Desde essa época faço questão de carregar sempre o maior saco existente feito para roupa usada, enchendo-o até a borda com livros apropriados para todas as ocasiões e as várias disposições de espírito. Pesa uma tonelada, e troncudos carrregadores vergam ao seu peso. Os funcionários da Alfândega olham-no com desconfiança, mas afastam-se consternados quando lhes dou minha palavra de que apenas contém livros. O inconveniente é que a obra que desejo ler sempre se acha no fundo, não podendo eu alcançá-la sem despejar no chão todo o contéudo do saco. Mas não fosse por isso, talvez eu nunca tivesse conhecido a estranha história de Olive Hardy.


(...)
In Ah King. Contos. Trad. de Leonel Vallandro. Porto Alegre: Globo, s/d. Coleção Nobel, n. 59, p. 121-159.

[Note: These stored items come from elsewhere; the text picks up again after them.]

-- ==== Sys2Proof/Safety.lean ====
section
/-! DEFINITION. The notions that claims about the engine are stated in: the stages of an accepted frame,
what an alert being reported means, the answer to a request, and the laws a state keeps. -/

namespace Sys2Proof.Machine

/-! ### Stages of an accepted frame -/

/-- A frame that passes R1 with the reset line released, and is classified as `c` (R2, R3, R5). -/
def accepted (c : StepClass) (f : SampleFrame) (s : State) : Bool :=
  !s.resetLine && f.wf && classify s.link f.seq == some c

/-- The engine once the frame has been measured (R11 to R17). -/
def measured (c : StepClass) (f : SampleFrame) (s : State) : State := measureFrame c f s.begin

/-- The engine once tracker, store, detector and demand have judged the frame. -/
def judged (c : StepClass) (f : SampleFrame) (s : State) : State :=
  judgeFrame s.previous c (measured c f s)

/-- The engine as the section controller finds it, the episode signal raised in a sag-start frame. -/
def decided (c : StepClass) (f : SampleFrame) (s : State) : State := raiseEpisode (judged c f s)

/-- What section k reads in the frame (R83). -/
def viewOf (c : StepClass) (f : SampleFrame) (s : State) (k : Fin 4) : SectionView :=
  sectionView (decided c f s) k

/-- Section k of a state. -/
def State.sec (s : State) (k : Fin 4) : Section := s.controller.sections.get k

/-- Section k after the updates of the frame that precede its decision (R83). -/
def updatedOf (c : StepClass) (f : SampleFrame) (s : State) (k : Fin 4) : Section :=
  (s.sec k).updated (viewOf c f s k)

/-- The news of the frame for section k. -/
def newsOf (c : StepClass) (f : SampleFrame) (s : State) (k : Fin 4) : ConfirmNews :=
  confirmNews (viewOf c f s k) (s.sec k) (updatedOf c f s k)

/-- Whether a load is PENDING. -/
def Load.isPending : Load → Bool
  | .pending _ _ => true
  | .idle | .opened _ _ => false

/-- The three supply levels of the frame as the detector judges them. -/
def levelsOf (c : StepClass) (f : SampleFrame) (s : State) : Option (Phases Nat) :=
  validLevels (measured c f s).levels

/-- Whether the frame takes a phase-A crossing (R22). -/
def crossingIn (c : StepClass) (f : SampleFrame) (s : State) : Bool :=
  crossingTaken s.previous (measured c f s)

/-- The crossing error of the frame (R23). -/
def errorIn (c : StepClass) (s : State) : Int :=
  crossingError (angle ((s.tracker.live : Int) + ((c.gap + 1) * s.tracker.incLive : Nat)))

/-- The tracker when the frame's slew step is due: live angle tracked, held angle advanced (R31). -/
def beforeSlew (c : StepClass) (f : SampleFrame) (s : State) : Tracker :=
  advanceHeld c.gap (trackLive (crossingIn c f s) c.gap s s.tracker)

/-- The difference Δ of the frame (R31). -/
def deltaOf (c : StepClass) (f : SampleFrame) (s : State) : Int :=
  slewDelta (beforeSlew c f s).live (beforeSlew c f s).held

/-- The settle count after the frame's slew step (R31). -/
def settleOf (c : StepClass) (f : SampleFrame) (s : State) : Nat :=
  if crossingIn c f s then min 16 (s.tracker.settle + 1) else s.tracker.settle

/-- The three conditions of R32 in a frame that began SLEWING. -/
def settlesIn (c : StepClass) (f : SampleFrame) (s : State) : Bool :=
  decide ((deltaOf c f s).natAbs ≤ s.slewRate) && (beforeSlew c f s).lock == .locked
    && decide (s.settleCrossings ≤ settleOf c f s)

/-- The engine once the tracker's first part and the store allocator have worked on the frame, as the
detector finds it (R20, R41, R132). -/
def tracked (c : StepClass) (f : SampleFrame) (s : State) : State :=
  storeWork (trackerFirst s.previous c.gap (measured c f s))

/-- The fast suspension after its update for the frame (R45). -/
def suspendedIn (c : StepClass) (f : SampleFrame) (s : State) : Bool :=
  (suspend c.kind (tracked c f s).tracker.marks.crossingGood s.detector).suspended

/-- The phases whose slow counter reaches slow_qualify in a frame with levels L that began in CLEAR or
SUSPECT (R46, R47). -/
def slowQualified (levels : Phases Nat) (s : State) : Phases Bool :=
  Phases.build fun p => decide (s.slowQualify ≤
    slowCount s.slowQualify (levelBelow (levels.get p) s.slowStart) (s.detector.slow.get p))

/-- The phases whose fast counter reaches fast_qualify in a frame that began in CLEAR or SUSPECT (R43,
R44, R47; log 37). -/
def fastQualified (c : StepClass) (f : SampleFrame) (s : State) : Phases Bool :=
  Phases.build fun p => decide (s.fastQualify ≤
    fastCount s.fastQualify (fastVerdict s.previous (suspendedIn c f s) (tracked c f s) p)
      (s.detector.fast.get p))

/-- No event of a higher rank in R84 than the sag start, the sag end and the reference becoming TRACKING
reaches a section whose bypass is commanded open: no bridge fault, driver ready, no open that times
out, no uncommanded close, no overcurrent. -/
def undisturbed (c : StepClass) (f : SampleFrame) (s : State) (k : Fin 4) : Bool :=
  (viewOf c f s k).status.ready && !(viewOf c f s k).status.bridgeFault
    && !(newsOf c f s k).openTimesOut
    && !((newsOf c f s k).turnedClosed && (s.sec k).confirm != .opening)
    && decide ((updatedOf c f s k).overCount < 2)

/-- Whether the episode-in-progress signal is lowered at the end of the controller's work on the frame
(R107). -/
def endsIn (c : StepClass) (f : SampleFrame) (s : State) : Bool := (controllerWork (judged c f s)).ended

/-- The engine when the out slot of the frame is filled (R126). -/
def atSlot (c : StepClass) (f : SampleFrame) (s : State) : State := beforeSlot (judged c f s)

/-- The engine when the out slot after a safe DRIVE frame is filled (R127, R181). -/
def atSilentSlot (s : State) : State :=
  let t := lowerAndApply (blocksSilenced s.begin)
  t.send (safeDrive t).words

/-- The forced return of a frame that began SLEWING and does not settle (R33). -/
def forcedIn (c : StepClass) (f : SampleFrame) (s : State) : Bool :=
  s.tracker.ref == .slewing && !settlesIn c f s
    && decide (s.returnLimit * 64 ≤ min 16320 (s.tracker.returnTimer + c.gap + 1))

/-- Whether section k's transition from `x` to `y` in a frame has an outcome, and which (R108): `none`
also stands for NOT_ARMED, which ranks lowest and so changes no entry (R151). A section that stays in FAULT
hands none, also when its close times out there (log 13). -/
def frameOutcome (sagStart : Bool) (x y : Section) : Option EntryOutcome :=
  match y.state with
  | .fault => if x.state = .fault then none else some .fault
  | .watching => if x.state = .watching then none else some .watched
  | .injecting =>
    if x.state = .injecting ∧ x.service = y.service then none
    else some (if y.service = .full then .full else .degraded)
  | .bypassed | .releasing =>
    match x.state, y.lastLeave with
    | .out, _ | .bypassed, _ | .releasing, _ | .fault, _ => none
    | _, .store => some .releasedStore
    | _, .notReady => some .fault
    | _, .overcurrent => some .overcurrent
    | _, .request => if sagStart then none else some .releasedRequest
    | _, _ => none
  | .out | .armed | .returningSlewing | .returningClosing => none

/-- An entry's worst outcome once an outcome, if any, has been handed: it is replaced by one that ranks
strictly higher (R151). -/
def worstAfter (kept : EntryOutcome) (handed : Option EntryOutcome) : EntryOutcome :=
  match handed with
  | some o => if kept.rank < o.rank then o else kept
  | none => kept

/-- No load is PENDING, so that no table is applied at the end of the frame (R164). -/
def noPending (s : State) : Bool := !s.loader.load.isPending

/-! ### Alerts and answers -/

/-- The causes in code order (11.4). -/
def causes : List Cause :=
  [.none, .store, .notReady, .halt, .request, .overcurrent, .linkSilent, .restart, .table, .bridge,
   .openStuck, .closeStuck, .openUncommanded, .closeUncommanded]

/-- The words are an ALERT frame of a kind with a payload (11.2). -/
def isAlert (k : AlertKind) (p : Payload) (ws : List Word) : Bool :=
  headerKind (ws.getD 0 0) == 5 && ws.getD 1 0 == Word.ofNat k.number && ws.getD 2 0 == p.first
    && ws.getD 3 0 == p.second

/-- An alert raised by a command is reported: its flag stands with the payload, or its ALERT frame has
left on the Out port (R179, R181). -/
def State.reports (t : State) (k : AlertKind) (p : Payload) : Bool :=
  decide (t.management.alerts.get k = some p) || t.outPort.any (isAlert k p)

/-- An alert of a section with a cause is reported for section k or for a higher-numbered one, whose
payload then stands for all of them (R108, R179). -/
def State.reportsFrom (t : State) (kind : AlertKind) (k : Fin 4) (c : Cause) : Bool :=
  t.reports kind (causeAlert kind k c).2 ||
    four.any fun j => decide (k < j) && causes.any fun d => t.reports kind (causeAlert kind j d).2

/-- An alert of a kind could take an out slot: its flag is set and it is enabled (R181). -/
def State.offers (u : State) (k : AlertKind) : Bool :=
  u.management.mask.get k && (u.management.alerts.get k).isSome

/-- What an out slot makes of the engine `u` (R171, R173, R181): the first in priority of the set and
enabled alerts goes when it is of kinds 0..3 or no answer part waits, else the first part, else nothing;
nothing but the Out port, the sent alert's flag and the slot's items changes. -/
def slotChoice (u t : State) : Prop :=
  (∀ (k : AlertKind) (p : Payload), u.management.alerts.get k = some p → u.offers k = true →
    (∀ j : AlertKind, u.offers j = true → k.number ≤ j.number) →
    k.number < 4 ∨ u.management.queue = [] →
    t = { u with
      outPort := u.outPort ++ [alertWords u k p]
      management := { u.management with alerts := u.management.alerts.set k none } }) ∧
  (∀ (part : AnswerPart) (rest : List AnswerPart), u.management.queue = part :: rest →
    (∀ j : AlertKind, u.offers j = true → 4 ≤ j.number) →
    t = { u with
      outPort := u.outPort ++ [answerWords rest.isEmpty u.management.snapshot part]
      management := { u.management with
        queue := rest
        slot := if rest = [] then none else u.management.slot
        snapshot := if rest = [] then none else u.management.snapshot } }) ∧
  ((∀ j : AlertKind, u.offers j = false) → u.management.queue = [] → t = u)

/-- The engine in which a request has been accepted into the slot and answered in one part, and nothing
else has changed; what the command before it sent has left the Out port (R171, R173, log 3). -/
def State.taken (s : State) (q : Request) (r : ResultCode) (ws : List Word) : State :=
  { s with
    outPort := []
    management := { s.management with slot := some q, queue := [⟨q.code, r, 1, 1, .words ws⟩] } }

/-- A MANAGE frame is accepted: reset line released, request slot empty (R5, R171). -/
def slotOpen (s : State) : Bool := !s.resetLine && s.management.slot.isNone

/-- The commands that are MANAGE frames. -/
def isRequest : Instr → Bool
  | .unknownRequest _ _ _ _ data => data.length == 16
  | .loadWords _ _ data => data.length == 16
  | .readIdent | .readStatus | .readSection _ | .readTable _ _ _ | .fetchRecord | .discardRecord _
  | .run | .halt | .restart | .armSection _ | .disarmSection _ | .clearFault _ | .beginLoad _ _
  | .commitTable _ | .dropLoad | .lockTable _ _ | .unlockTable _ _ | .clearLoadFlags
  | .setAlertMask _ | .clearAlerts _ => true
  | .sampleFrame _ | .discardWithoutTrace _ | .powerOnReset _ | .resetLineRelease | .silenceExpiry
  | .windowRefillDone _ | .lockGained _ | .badCrossingUnlock _ | .quietUnlock _
  | .referenceBecameTracking _ | .forcedReturn _ | .sagStart _ | .sagEnd _ | .feedbackAccepted _
  | .openConfirmed _ | .openStuck _ | .closeConfirmed _ | .closeStuck _ | .overcurrent _
  | .armApplied _ | .disarmApplied _ | .automaticRearm _ | .deferredApplication _ | .answerPart _
  | .alertFrame _ => false

/-- The two commands of the reset line itself. -/
def isResetCommand : Instr → Bool
  | .powerOnReset _ | .resetLineRelease => true
  | _ => false

/-- The MNT pin once a command has arrived: UNLOCK_TABLE carries it, no other command does (log 5). -/
def mntAfter (c : Instr) (mnt : Bool) : Bool :=
  match c with
  | .unlockTable _ line => line
  | _ => mnt

/-- Commands that may lower the lock level of a table from FIXED, in an engine whose MNT pin stands at
`mnt`: a power-on reset, UNLOCK_TABLE of the table under MNT, and that request as raw words or as a
request code (R169, log 7). -/
def mayUnfix (c : Instr) (mnt : Bool) (table : TableId) : Bool :=
  match c with
  | .powerOnReset _ => true
  | .unlockTable w line => line && w.toNat == table.number
  | .unknownRequest code arg1 _ _ _ => mnt && code.toNat == 18 && arg1.toNat == table.number
  | .discardWithoutTrace frame =>
      mnt && (requestOfWords frame).code.toNat == 18
        && (requestOfWords frame).arg1.toNat == table.number
  | _ => false

/-! ### Curve images (R62, R63) -/

/-- The words of a curve in walk order: step_count, final_level_pm, then each step's until and
level_pm (R62, 11.3). -/
def Curve.words (c : Curve) : List Word :=
  Word.ofNat c.steps.length :: Word.ofNat c.final ::
    c.steps.flatMap fun st => [Word.ofNat st.1, Word.ofNat st.2]

/-- The Curve Table image of some curves (R62, 11.3). -/
def curveImage (cs : List Curve) : List Word := Word.ofNat cs.length :: cs.flatMap Curve.words

/-- One to eight curves of one to eight steps, each as R63 asks. -/
def curvesAllowed (cs : List Curve) : Prop :=
  1 ≤ cs.length ∧ cs.length ≤ 8 ∧ ∀ c ∈ cs,
    1 ≤ c.steps.length ∧ c.steps.length ≤ 8 ∧ c.final ≤ 1000 ∧
    (∀ st ∈ c.steps, 1 ≤ st.1 ∧ st.1 ≤ 65535 ∧ st.2 ≤ 1000 ∧ st.2 ≤ c.final) ∧
    c.steps.Pairwise fun a b => a.1 < b.1 ∧ a.2 ≤ b.2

A Editora Globo apresenta Somerset Maugham, , na orelha deste livro, como “o Maupassant inglês”, afirmando que “poucos escritores alcançaram na literatura e no teatro contemporâneos o sucesso de William Somerset Maugham, sem fazer concessões ao chamado grande público”.

Nunca fui um leitor de Maugham, - tenho resistência a ler best-sellers - mas como livreiro vivi um tempo em que ele ainda tinha muitos leitores, especialmente por causa de seus livros Histórias dos Mares do Sul, Um gosto e seis vinténs, O fio da navalha e Servidão humana. Alguns foram adaptados para o cinema, com grande êxito.

Este Ah King me foi oferecido por um gentilíssimo diplomata chileno, Pedro José Correa, bibliófilo, que se desfez de sua extensa biblioteca, de leitor “por hábito”, quando voltou para seu país de origem.

Este conto - que é bem mais longo -, me fez refletir sobre um tempo em que a leitura de entretenimento era uma prática cultivada por muitos. Até mesmo no Brasil. Antes do sucesso da televisão com seus teledramas ou filmes da tarde, da noite e da madrugada. Hoje é prática para raros. E mais raros são ainda os que se lembram de Somerset Maugham, cujos livros certamente só se encontram nos sebos. Á sua espera, cara leitora, arrisca?